Он сделал свой выбор, подверг себя опасности, когда разделился с Ли. От гордыни ли? Или от желания оградить любимого от того мира чистого исконного ужаса, в котором только что скитался бесприютным призраком? Или его вел Страж Вселенной? Где же он бродил теперь со своей колесной лирой, излеченный святителем Гарфом? Не помогал, как помогли ему. Не слышал или насмехался так же, как Змей. Возможно, Каменный Ворон всегда служил воплощению Хаоса, всегда разыгрывал комедию перед сумасшедшим охотником… Зачем? Джоэл не верил.
Вздрагивая и извиваясь в тщетных попытках подняться, он ни на миг не усомнился в том, что поступил правильно.
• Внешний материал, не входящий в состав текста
/-- With the hot spare free, the well switches over and its ports are held. -/
theorem combFailure_spare (hd : d.op.dark = false) (hs : (d.well w).switching = none) (hm : ∀ m ∈ d.ba.matches_, m.plane = w % 4 → m.src ∉ fedPorts w)
    (hu : (d.well w).spareUsed = false) :
    let e := combFailure w d
    e = { d with op := e.op, ba := e.ba, sp := e.sp, bu := e.bu, lg := e.lg, hg := e.hg } ∧ (e.well w).switching = some d.tb.ns ∧ (e.well w).spareUsed = true ∧
      ∀ p ∈ fedPorts w, e.givesCells p (w % 4) = false := by
  intro e
  obtain ⟨h1, h2, h3⟩ := startSwitch_spec (d.combLost w) false w
  have he : e = each (fedPorts w) (fun p d => d.locateLoss p (w % 4) (d.darkLine p (w % 4))) ((d.combLost w).startSwitch false w) := by
    unfold e
    rw [combFailure_of_lit hd hs, hu]
    rfl
  have hframe : e = lossOf ((d.combLost w).startSwitch false w) e := by
    rw [he]
    exact lossOf_each (lossOf_self _) _ fun p x hx => lossOf_locateLoss hx p (w % 4) (x.darkLine p (w % 4))
  have hlost := combLost_of_none hm
  have hwell : e.well w = ((d.combLost w).startSwitch false w).well w := by
    rw [hframe]
    rfl
  refine ⟨?_, ?_, ?_, fun p hp => givesCells_of_comb ?_⟩
  · rw [hframe, h1, hlost]
    rfl
  · rw [hwell, h2, hlost]
    rfl
  · rw [hwell, h2]
  · have hkept := portsKept_each (fedPorts w) (fun p x => portsKept_locateLoss x p (w % 4) (x.darkLine p (w % 4))) ((d.combLost w).startSwitch false w)
    rw [he]
    exact (hkept p (w % 4)).1 (h3 p hp)

theorem retiring_retirePort {e : Dev} {p q : Nat} (h : (e.pport p q).retired = false) : ((e.retirePort p q).pport p q).retiring = true := by
  unfold Dev.retirePort
  rw [if_neg (by rw [h]; decide), pport_onPort _ _ _ _ fun _ => by exact ⟨rfl, rfl⟩]

/-- Without a spare the well's ports retire. -/
theorem combFailure_retire (hd : d.op.dark = false) (hs : (d.well w).switching = none) (hm : ∀ m ∈ d.ba.matches_, m.plane = w % 4 → m.src ∉ fedPorts w)
    (hu : (d.well w).spareUsed = true) :
    let e := combFailure w d
    e = { d with op := e.op, ba := e.ba, sp := e.sp, bu := e.bu, lg := e.lg, hg := e.hg } ∧ (e.well w).switching = none ∧
      ∀ p ∈ fedPorts w, (d.pport p (w % 4)).retired = false → (e.pport p (w % 4)).retiring = true := by
  intro e
  have he : e = each (fedPorts w) (fun p d => d.retirePort p (w % 4)) (d.combLost w) := by
    unfold e
    rw [combFailure_of_lit hd hs, hu]
    rfl
  have hlost := combLost_of_none hm
  have hframe : e = lossOf d e := by
    rw [he]
    exact lossOf_each hlost _ fun p x hx => lossOf_retirePort hx p (w % 4)
  refine ⟨?_, ?_, fun p hp hr => ?_⟩
  · rw [hframe]
    rfl
  · rw [hframe]
    exact hs
  · have hports : (d.combLost w).ba.ports = d.ba.ports := by
      have hf : (d.combLost w) = (d.fdm (combUnit (0x80 + w) (d.well w).source) 1 5 1).notice (combUnit (0x80 + w) (d.well w).source) 0 := by
        refine loseGranted_of_none ?_
        rw [notice_frame, fdm_frame]
        exact hm
      rw [hf, notice_frame, fdm_frame]
    have hstart : ((d.combLost w).pport p (w % 4)).retired = false := by rw [pport_congr hports]; exact hr
    rw [he]
    exact each_forall (PortsKept (d.combLost w)) (fun p x => ((d.combLost w).pport p (w % 4)).retired = false → (x.pport p (w % 4)).retiring = true)
      (fun a x hx => hx.trans (portsKept_retirePort x a (w % 4))) (fun a c x hx ha => (portsKept_retirePort x c (w % 4) a (w % 4)).2.2 (hx ha))
      (fun a _ x hx ha => retiring_retirePort ((hx a (w % 4)).2.1.trans ha)) (portsKept_of_ports rfl) p hp hstart

end Comb

/-! ## The switch is complete (R251) -/

theorem combSwitchComplete_idle {d : Dev} {w : Nat} (h : (d.well w).switching = none) : combSwitchComplete w d = d := by
  unfold combSwitchComplete
  rw [h]

/-- A well whose source changes while its ports come back. -/
def Dev.switched (w : Nat) (d : Dev) : Dev :=
  each (fedPorts w) (fun p d => d.freePort .comb p (w % 4))
    (d.onWell w fun x => { x with switching := none, source := 1 - x.source, bias := x.spareBias, spareBias := x.bias })

theorem switched_spec (d : Dev) (w : Nat) : d.switched w = { d with op := (d.switched w).op, ba := (d.switched w).ba } ∧
    (d.switched w).well w = { d.well w with switching := none, source := 1 - (d.well w).source, bias := (d.well w).spareBias, spareBias := (d.well w).bias } := by
  have hf : d.switched w = lossOf (d.onWell w fun x => { x with switching := none, source := 1 - x.source, bias := x.spareBias, spareBias := x.bias }) (d.switched w) :=
    lossOf_each (lossOf_self _) _ fun p x hx => lossOf_onPort hx _ _ _
  have hba : ∀ e : Dev, each (fedPorts w) (fun p d => d.freePort .comb p (w % 4)) e = { e with ba.ports := (each (fedPorts w) (fun p d => d.freePort .comb p (w % 4)) e).ba.ports } :=
    fun e => each_keeps (fun x : Dev => x = { e with ba.ports := x.ba.ports }) _ (fun p x hx => by rw [hx]; rfl) _ _ rfl
  refine ⟨?_, ?_⟩
  · unfold Dev.switched
    rw [hba]
    rfl
  · have hwell := congrArg (fun x : Dev => x.well w) hf
    refine hwell.trans ?_
    exact well_onWell d w (fun x => { x with switching := none, source := 1 - x.source, bias := x.spareBias, spareBias := x.bias }) fun _ => by rfl

theorem combSwitchComplete_of_switching {d : Dev} {w t : Nat} (h : (d.well w).switching = some t) :
    combSwitchComplete w d = (if (d.well w).scheduled then d.reach (t + 20000) else d).switched w := by
  unfold combSwitchComplete
  rw [h]
  rfl

theorem switched_reach (d : Dev) (w t : Nat) (c : Bool) :
    let e := (if c = true then d.reach t else d).switched w
    e = { d with op := e.op, ba := e.ba, tb := e.tb } ∧ e.tb.ns = (if c = true then max d.tb.ns t else d.tb.ns) ∧
      e.well w = { d.well w with switching := none, source := 1 - (d.well w).source, bias := (d.well w).spareBias, spareBias := (d.well w).bias } := by
  dsimp only
  cases c with
  | false =>
    obtain ⟨h1, h2⟩ := switched_spec d w
    simp only [Bool.false_eq_true, if_false]
    exact ⟨by rw [h1], by rw [h1], h2⟩
  | true =>
    obtain ⟨hr, hns⟩ := reach_frame d t
    obtain ⟨h1, h2⟩ := switched_spec (d.reach t) w
    have hwell : (d.reach t).well w = d.well w := by rw [hr]; rfl
    rw [hwell] at h2
    simp only [if_true]
    refine ⟨?_, by rw [h1]; exact hns, h2⟩
    rw [h1, hr]

/-! ## Rings (R253 to R256) -/

section Ring

variable {d : Dev} {id : RingId}

theorem tuningLoopUpdate_idle (h : d.lit id.port = false ∨ d.fw.handover.isSome = true) (c : Bool) (step dT : Int) : tuningLoopUpdate id c step dT d = d := by
  refine if_pos (h.imp_left fun h => ?_)
  rw [h]
  rfl

theorem tuningLoopUpdate_inWindow (hl : d.lit id.port = true) (hh : d.fw.handover = none) (step dT : Int) :
    let steered := (d.ring id).rest + d.feedforward id dT
    tuningLoopUpdate id true step dT d = d.onRing id fun r => { r with
      code := clampCode id.idx (r.code + (max (-4) (min 4 step) + nearestInt steered 2000)), rest := steered - 2000 * nearestInt steered 2000, out := 0 } := by
  have hn : ¬ ((!d.lit id.port) = true ∨ d.fw.handover.isSome = true) := by rw [hl, hh]; decide
  unfold tuningLoopUpdate
  rw [if_neg hn]
  exact if_neg fun h => absurd h.1 (by simp)

theorem laneIdentityCheck_dark (h : d.lit id.port = false) (v : Option Nat) : laneIdentityCheck id v d = d := by
  unfold laneIdentityCheck
  dsimp only
  rw [h]
  exact if_pos (.inr rfl)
Он остановил поголовное превращение жителей Вермело. Больших доказательств ему уже не требовалось. Но уцелел ли Ли в нашествии чудовищ? Не обратилась ли в своей пекарне Джолин? Джоэл боялся, настолько боялся потерять их, что мучения собственного пропоротого когтями тела превращались в предельную дикую тревогу за друзей.
— Джоэл!
Крик, громкий девичий крик, такой знакомый. Вместе с ним пришли первые лучи Желтого Глаза, их фальшивой замены солнца. Но все же фальшивка светила на менее ярко, давала не меньше тепла в полдень. Ныне едва забрезжил рассвет. И вместе с ним по залитым кровью улицам летел голос, ее голос.
— Джолин… — просипел Джоэл, но подавился кровью, заполнившей горло, и кашель выбил остатки сознания. Он еще смутно слышал истошные всхлипы:
— Сейчас, сейчас… Джо! Держись!
Доносился звук рвущейся ткани. Похоже, Джолин отрывала куски от своего платья и рубашки, накладывала жгуты на огромные кровоточащие раны. Если бы только это помогло… Жизнь ускользала. Сознание уплывало слишком быстро, унося в страну вечной ночи.
«Джолин! Ли! Простите!» — немо попрощался Джоэл, и мыслей больше не осталось.
Часть III
Глава 24. Скитания
Сначала он падал, летел бесконечно долго в колодец непрожитых дней. После — как после всего — сквозь мутные воды, из зазеркалья видений, донесся чеканящим метрономом голос:
— Рана смертельная. Ты понимаешь? Такой разрыв селезенки у вас пока не умеют лечить.
Под ребрами черным зноем теснилась болезнь, сжигала душу, уводя в плетение снов. Он несся сквозь толщу воды, застенное море давило чужой темнотой. И тихо на дно уходило растерзанное тело. Он не умер, но чувствовал, что умирает. Голоса с другой стороны извивались криками, но он уже не различал имен и лиц. Ничто — единственный закон небытия.
— Понимаю.
Сосредоточенная покорность ответа, примерзшего к неразомкнутым губам. Общение умов не требует звуков. И они говорили, два бестелесных, два отринутых от мира живых, два духа в мире линий. Один предстал в броне древней птицы, другой, некогда звавшийся охотником, парил в окровавленном черном плаще.
— Ну что, Каменный Ворон, это и был конец моего пути? Больше никаких видений? Только — тишина?